Он тянет, тянет, вкладывая в управление машиной все свои силы, все свое умение, воюя за каждую сотню метров.

Половина крыла уже оголена и похожа на решетчатый скелет. Вот-вот самолет потеряет устойчивость. Инстинктивно вся эскадрилья прижимается к нему плотнее: если бы можно было, как на земле, подхватить падающего человека, уберечь его, защитить!

Еще один кусок фанеры отрывается от плоскости.

- Спеши, Панас, не медли! - кричу я что есть мочи и в это же мгновение вижу, как он хватается рукой за край кабины и, пересиливая сопротивление встречного потока, ложится грудью на борт. Самолет резко накреняется, и в тот же момент Панас соскальзывает в бездну. Где-то далеко внизу появляется белое пятнышко - купол распустившегося парашюта. Я даю сигнал Петру, чтобы он вел эскадрилью, а сам устремляюсь вниз. Парашют, распластавшись, лежит на земле. Панас с пистолетом в руке пробирается между огромных камней в сторону своей территории. Вокруг ни души. Увидев мой самолет, Панас, протестуя, машет рукой: "Уходи! Будешь кружиться надо мной - дашь противнику знать о моем местонахождении". Сообразив это, я сразу же улетаю вслед за эскадрильей.

Солнце уже заходило за горы, когда мы произвели посадку. Механик Панаса бегал от одного летчика к другому, спрашивая одно и то же:

- Скажите, он жив? Он не разбился? Вы видели его живым?

Маноло даже попросил разрешения поехать на тот участок фронта, где приземлился Панас, и разузнать все, что можно. Его поддержали:

- Езды туда не более трех часов. Пусть едет!

С Маноло отправился механик Панаса. И вот проходит шесть, восемь часов, а Маноло не подает никаких сигналов. Наступает утро. У всех один вопрос:

- Маноло не вернулся?

Часто смотрим на дорогу. И потому вначале не обращаем никакого внимания на показавшийся вдали самолет. Но самолет приближается к нам. Вот он уже с оглушительным ревом проносится над аэродромом. Ликуя, восторженно делает одну восходящую бочку за другой.

- Панас! Панас! - раздаются крики. Самолет приземляется, и из него действительно вылезает Иванов.

- Чудо! - удивляются летчики. - Ты что, волшебник, что ли?

Панас рассказывает: минут через двадцать после приземления он встретил республиканских солдат.

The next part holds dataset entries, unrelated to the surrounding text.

-- ==== Sys2Proof/Tests/Slice0.lean ====
section
/-! SUPPORT. Tests of the model, each a named theorem. Expected values come from spec/: the fields of
30_encoding.md R91 and R95, the vectors of 95_test_vectors.md section 2 and the tables of 45_string.md R286
and R296. The `witness_` theorems show inputs that meet the hypotheses of the statements in
Certificates/Slice0/Obligations.lean, at boundary values. -/

namespace Sys2Proof.Tests

open Sys2Proof Sys2Proof.Machine

/-! ### Ill-formed commands are refused -/

theorem test_smoke_pow10_immediate : Instr.wellFormed (.pow10 8192) = false := by decide

theorem test_smoke_scale_immediate : Instr.wellFormed (.scale (-8193)) = false := by decide

theorem test_smoke_shupc_immediate : Instr.wellFormed (.shupc 8192) = false := by decide

theorem test_smoke_enc_immediate : Instr.wellFormed (.enc 0 (-8193)) = false := by decide

theorem test_smoke_shl_immediate : Instr.wellFormed (.shl 0 0 8192) = false := by decide

theorem test_smoke_shr_immediate : Instr.wellFormed (.shr 0 0 (-8193)) = false := by decide

theorem test_smoke_rnd_immediate : Instr.wellFormed (.rnd 0 0 .down 8192) = false := by decide

theorem test_smoke_decomp_same_destination : Instr.wellFormed (.decomp 3 0 3) = false := by decide

/-! ### Decoding: the words of every command, written out field by field -/

/-- A command word from its six fields, in the order of 30_encoding.md R91. -/
def word (op : BitVec 6) (rd ra rb rm : BitVec 3) (imm : BitVec 14) : Nat :=
  (op ++ rd ++ ra ++ rb ++ rm ++ imm : BitVec 32).toNat

theorem test_decode_pow10 :
    decodeTableWord 32 (word 0b000001 0b000 0b000 0b000 0b000 0b00000000010010) =
    some (.pow10 18) := by decide

theorem test_decode_scale :
    decodeTableWord 32 (word 0b000010 0b000 0b000 0b000 0b000 0b11111111101111) =
    some (.scale (-17)) := by decide

theorem test_decode_shup16 :
    decodeTableWord 32 (word 0b000011 0b000 0b000 0b000 0b000 0b00000000000000) =
    some .shup16 := by decide

theorem test_decode_shup17 :
    decodeTableWord 32 (word 0b000100 0b000 0b000 0b000 0b000 0b00000000000000) =
    some .shup17 := by decide

theorem test_decode_shup18 :
    decodeTableWord 32 (word 0b000101 0b000 0b000 0b000 0b000 0b00000000000000) =
    some .shup18 := by decide

theorem test_decode_shupc :
    decodeTableWord 32 (word 0b000110 0b000 0b000 0b000 0b000 0b01111111111111) =
    some (.shupc 8191) := by decide

theorem test_decode_enc :
    decodeTableWord 32 (word 0b001000 0b000 0b000 0b000 0b000 0b11111111111101) =
    some (.enc 0 (-3)) := by decide

theorem test_decode_sig :
    decodeTableWord 32 (word 0b001001 0b000 0b001 0b000 0b000 0b00000000000000) =
    some (.sig 1) := by decide

theorem test_decode_exp :
    decodeTableWord 32 (word 0b001010 0b000 0b110 0b000 0b000 0b00000000000000) =
    some (.exp 6) := by decide

theorem test_decode_sgn :
    decodeTableWord 32 (word 0b001011 0b000 0b111 0b000 0b000 0b00000000000000) =
    some (.sgn 7) := by decide

theorem test_decode_norm :
    decodeTableWord 32 (word 0b001100 0b011 0b010 0b000 0b000 0b00000000000000) =
    some (.norm 3 2) := by decide

theorem test_decode_add :
    decodeTableWord 32 (word 0b010000 0b010 0b000 0b001 0b000 0b00000000000000) =
    some (.add 2 0 1) := by decide

theorem test_decode_sub :
    decodeTableWord 32 (word 0b010001 0b100 0b001 0b010 0b000 0b00000000000000) =
    some (.sub 4 1 2) := by decide

theorem test_decode_mul :
    decodeTableWord 32 (word 0b010010 0b111 0b101 0b110 0b000 0b00000000000000) =
    some (.mul 7 5 6) := by decide

theorem test_decode_div :
    decodeTableWord 32 (word 0b010011 0b010 0b001 0b000 0b000 0b00000000000000) =
    some (.div 2 1 0) := by decide

theorem test_decode_neg :
    decodeTableWord 32 (word 0b010100 0b001 0b110 0b000 0b000 0b00000000000000) =
    some (.neg 1 6) := by decide

theorem test_decode_shl :
    decodeTableWord 32 (word 0b010101 0b000 0b011 0b000 0b000 0b00000000000001) =
    some (.shl 0 3 1) := by decide

theorem test_decode_shr :
    decodeTableWord 32 (word 0b010110 0b101 0b010 0b000 0b000 0b10000000000000) =
    some (.shr 5 2 (-8192)) := by decide

theorem test_decode_rnd :
    decodeTableWord 32 (word 0b010111 0b001 0b000 0b000 0b011 0b00000000000111) =
    some (.rnd 1 0 .nearestEven 7) := by decide

theorem test_decode_decomp :
    decodeTableWord 32 (word 0b011000 0b001 0b000 0b010 0b000 0b00000000000000) =
    some (.decomp 1 0 2) := by decide

theorem test_decode_cmpeq :
    decodeTableWord 32 (word 0b100000 0b000 0b010 0b011 0b000 0b00000000000000) =
    some (.cmpeq 2 3) := by decide

theorem test_decode_cmp :
    decodeTableWord 32 (word 0b100001 0b000 0b000 0b010 0b000 0b00000000000000) =
    some (.cmp 0 2) := by decide

theorem test_decode_parse :
    decodeTableWord 32 (word 0b101000 0b101 0b000 0b000 0b000 0b00000000000000) =
    some (.parse 5) := by decide

theorem test_decode_fmt :
    decodeTableWord 32 (word 0b101001 0b000 0b100 0b000 0b000 0b00000000000000) =
    some (.fmt 4) := by decide

/-! ### Decoding: what is refused, and by which name (30_encoding.md R98, 95_test_vectors.md 2.2) -/

theorem test_refuse_upper_bits : decodeCmd 0x0000000104000005 = .error .upperBits := rfl

theorem test_refuse_opcode_zero :
    decodeCmd 0x0000000000000000 = .error (.undefinedOpcode 0x00) := rfl

theorem test_refuse_opcode_0x19 :
    decodeCmd 0x0000000064000000 = .error (.undefinedOpcode 0x19) := rfl

theorem test_refuse_unused_rd : decodeCmd 0x0000000024800000 = .error (.unusedField 0x09) := rfl

theorem test_refuse_unused_imm : decodeCmd 0x000000000C000001 = .error (.unusedField 0x03) := rfl

theorem test_refuse_reserved_rounding :
    decodeCmd 0x000000005C818000 = .error (.reservedRounding 6) := rfl

theorem test_refuse_same_destination :
    decodeCmd 0x0000000060820000 = .error (.sameDestination 1) := rfl

/-! ### One step of every command (95_test_vectors.md section 2) -/

/-- Reset with the words `a` in D0 and `b` in D1, and `v` in DATA. -/
def start (a b v : Word) : State := ((State.reset.writeD 0 a).writeD 1 b).writeData v

/-- What a command leaves of one piece of the state. -/
def after {α : Type} (i : Instr) (s : State) (f : State → α) : Option α := (nextState (exec i s)).map f

/-- RESULT and AUX. -/
def results (s : State) : Word × Word := (s.result, s.aux)

/-- ECODE, and the destination D2. -/
def codeAndD2 (s : State) : BitVec 4 × Word := (s.status.ecode, s.readD 2)

/-- 95 2.3 -/
theorem test_pow10_18 :
    after (.pow10 18) (start 0 0 0) (·.result) =
    some 0x0DE0B6B3A7640000 := by decide

/-- 95 2.3: E_RANGE -/
theorem test_pow10_19 : after (.pow10 19) (start 0 0 0) (·.status.ecode) =
    some 3 := by decide

/-- 95 2.4: toward zero, not floor -/
theorem test_scale_truncates :
    after (.scale (-1)) (start 0 0 0xFFFFFFFFFFFFFF7F) (·.result) =
    some 0xFFFFFFFFFFFFFFF4 := by decide

/-- 95 2.4: E_RANGE -/
theorem test_scale_overflow :
    after (.scale 1) (start 0 0 0x0CCCCCCCCCCCCCCD) (·.status.ecode) =
    some 3 := by decide

/-- 95 2.5 -/
theorem test_shup16_negative :
    after .shup16 (start 0 0 0xFFFFFFFFFFFFFFF9) results =
    some (0xFFE721897E928000, 15) := by decide

/-- 95 2.5: E_RANGE -/
theorem test_shup16_seventeen_digits :
    after .shup16 (start 0 0 0x002386F26FC10000) (·.status.ecode) =
    some 3 := by decide

/-- 95 2.5 -/
theorem test_shup17_123 :
    after .shup17 (start 0 0 0x000000000000007B) results =
    some (0x002BB2C8EABCC000, 14) := by decide

/-- 95 2.5: E_RANGE -/
theorem test_shup17_eighteen_digits :
    after .shup17 (start 0 0 0x016345785D8A0000) (·.status.ecode) =
    some 3 := by decide

/-- 95 2.5 -/
theorem test_shup18_one :
    after .shup18 (start 0 0 0x0000000000000001) results =
    some (0x016345785D8A0000, 17) := by decide

/-- 95 2.5: E_RANGE -/
theorem test_shup18_zero : after .shup18 (start 0 0 0) (·.status.ecode) =
    some 3 := by decide

/-- 95 2.6 -/
theorem test_shupc_capped :
    after (.shupc 3) (start 0 0 0xFFFFFFFFFFFFFFFB) results =
    some (0xFFFFFFFFFFFFEC78, 3) := by decide

/-- 95 2.6: zero reports the limit -/
theorem test_shupc_zero : after (.shupc 7) (start 0 0 0) results =
    some (0, 7) := by decide

/-- 95 2.7 -/
theorem test_enc_negative :
    after (.enc 2 (-3)) (start 0 0 0xFFFFFFFFFFFFF2FB) (·.readD 2) =
    some 0xFFFFFFFFFFE5F503 := by decide

/-- 95 2.7: E_RANGE, D2 unchanged -/
theorem test_enc_exponent_256 :
    after (.enc 2 256) (start 0 0 0x0000000000000001) codeAndD2 =
    some (3, 0) := by decide

/-- 95 2.8 -/
theorem test_sig_negative :
    after (.sig 0) (start 0xFFFFFFFFFFE5F503 0 0) (·.result) =
    some 0xFFFFFFFFFFFFF2FB := by decide

/-- 95 2.8: E_OPERAND -/
theorem test_sig_invalid :
    after (.sig 0) (start 0x0000000000000001 0 0) (·.status.ecode) =
    some 2 := by decide

/-- 95 2.8 -/
theorem test_exp_negative :
    after (.exp 0) (start 0x0000000000000A06 0 0) (·.result) =
    some 0xFFFFFFFFFFFFFF06 := by decide

/-- 95 2.8: E_OPERAND -/
theorem test_exp_invalid :
    after (.exp 0) (start 0x8000000000000000 0 0) (·.status.ecode) =
    some 2 := by decide

/-- 95 2.8 -/
theorem test_sgn_negative :
    after (.sgn 0) (start 0xFFFFFFFFFFFFE6FD 0 0) (·.result) =
    some 1 := by decide

/-- 95 2.8: SGN takes any word -/
theorem test_sgn_invalid_word :
    after (.sgn 0) (start 0x8000000000000000 0 0) (·.result) =
    some 1 := by decide

/-- 95 2.8 -/
theorem test_norm_negative :
    after (.norm 2 0) (start 0xFFFFFFFFFFE5F503 0 0) (·.readD 2) =
    some 0xE8514EEDED5FFF0F := by decide

/-- 95 2.8 -/
theorem test_norm_stops_at_emin :
    after (.norm 2 0) (start 0x0000000000000A06 0 0) (·.readD 2) =
    some 0x0000000098968000 := by decide

/-- 95 2.9 -/
theorem test_add_aligns :
    after (.add 2 0 1) (start 0x00000000006072FE 0xFFFFFFFFFFFFF0FD 0) (·.readD 2) =
    some 0xFFFFFFFFEB03B102 := by decide

/-- 95 2.9: E_OVERFLOW -/
theorem test_add_overflow :
    after (.add 2 0 1) (start 0x470DE4DF81FFFFFD 0x00000000000003FD 0) codeAndD2 =
    some (5, 0) := by decide

/-- 95 2.9 -/
theorem test_sub_cancels :
    after (.sub 2 0 1) (start 0x0000000000000300 0x00000000000002F0 0) (·.readD 2) =
    some 0x470DE4DF81FFFEF0 := by decide

/-- 95 2.9 -/
theorem test_sub_source_is_destination :
    after (.sub 0 0 1) (start 0 0x0000000000000AD8 0) (·.readD 0) =
    some 0xFFFFFFFFFFFFF528 := by decide

/-- 95 2.10: half away from zero -/
theorem test_mul_rounds_away :
    after (.mul 2 0 1) (start 0xEE3C86C81F7FFD00 0x0000000000000B00 0) (·.readD 2) =
    some 0xF71E43640FBFFCFF := by decide

/-- 95 2.10 -/
theorem test_mul_underflow_truncates :
    after (.mul 2 0 1) (start 0x0000000003C48006 0x00000000000002F6 0) (·.readD 2) =
    some 0x0000000000001800 := by decide

/-- 95 2.11 -/
theorem test_div_two_thirds :
    after (.div 2 0 1) (start 0x0000000000000500 0x0000000000000700 0) (·.readD 2) =
    some 0x2F5E9895015556F0 := by decide

/-- 95 2.11: E_DIVZERO -/
theorem test_div_zero_by_zero :
    after (.div 2 0 1) (start 0 0 0) codeAndD2 =
    some (4, 0) := by decide

/-- 95 2.12 -/
theorem test_neg_keeps_exponent :
    after (.neg 2 0) (start 0xFFFFFFFFFFE5F503 0 0) (·.readD 2) =
    some 0x00000000001A0AFD := by decide

/-- 95 2.12 -/
theorem test_neg_zero : after (.neg 2 0) (start 0 0 0) codeAndD2 =
    some (0, 0) := by decide

/-- 95 2.12 -/
theorem test_shl_denormalises :
    after (.shl 2 0 5) (start 0x00000000000003FA 0 0) (·.readD 2) =
    some 0x071AFD498D0001F0 := by decide

/-- 95 2.12: E_OVERFLOW even for N = 0 -/
theorem test_shl_overflow :
    after (.shl 2 0 0) (start 0x470DE4DF81FFFFFF 0 0) codeAndD2 =
    some (5, 0) := by decide

/-- 95 2.12 -/
theorem test_shr_underflow :
    after (.shr 2 0 8) (start 0x0000000003C48006 0 0) (·.readD 2) =
    some 0x000000000009A400 := by decide

/-- 95 2.12 -/
theorem test_shr_negative_count :
    after (.shr 2 0 (-5)) (start 0x0000000000000BFA 0 0) (·.readD 2) =
    some 0x2386F26FC10001F0 := by decide

/-- 95 2.13 -/
theorem test_rnd_ties_to_even :
    after (.rnd 2 0 .nearestEven 0) (start 0x00000000000032FF 0 0) (·.readD 2) =
    some 0x0000000000000500 := by decide

/-- 95 2.13 -/
theorem test_rnd_down_negative :
    after (.rnd 2 0 .down 2) (start 0xFFFFFFFFFC3B8103 0 0) (·.readD 2) =
    some 0xFFFFFFFFFF9F8B02 := by decide

/-- 95 2.13 -/
theorem test_decomp_negative :
    after (.decomp 1 0 2) (start 0xFFFFFFFFFFFD8B02 0 0) (fun t => (t.readD 1, t.readD 2)) =
    some (0xFFFFFFFFFFFFF900, 0x0000000000001CFE) := by decide

/-- 60_exceptions.md R334: E_OPERAND -/
theorem test_decomp_invalid :
    after (.decomp 1 0 2) (start 0x0000000000000001 0 0) (·.status.ecode) =
    some 2 := by decide

/-- 95 2.14 -/
theorem test_cmpeq_other_word :
    after (.cmpeq 0 1) (start 0x0000000000000B00 0x00000000000064FF 0) (·.result) =
    some 1 := by decide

Те тотчас же провели его к командиру, который выделил для летчика машину. Панас отправился на наш аэродром. Но по дороге вздремнул, а шофер спутал адрес и привез его на аэродром к нашим соседям. На счастье, у соседей оказались два резервных самолета. Панас спокойно переночевал, а полчаса назад вылетел к нам.

- Вот и все. Просто и хорошо! - заключает Панас.

Этот случай долго служит предметом оживленных разговоров, но вот однажды звонок - меня вызывают в аппаратную, и связист медленно читает распоряжение:

- "Смирнову вылететь по готовности на КП. Птухин".

Тороплюсь. Лечу в Валенсию. Чувствую, что опять какое-то важное решение ждет нашу эскадрилью. На КП мне пришлось немного обождать. Советник был занят, а когда освободился, дружески спросил, как наши дела, и смотрел на меня так, будто я знаю, о чем пойдет речь.

Не люблю я эту отвлеченную фразу "как ваши дела?". Всегда за нею следует неожиданный поворот в разговоре.

- О наших боевых делах вы знаете, - отвечаю я.

- Я спрашиваю о другом. Как вы себя чувствуете? Как здоровье других летчиков?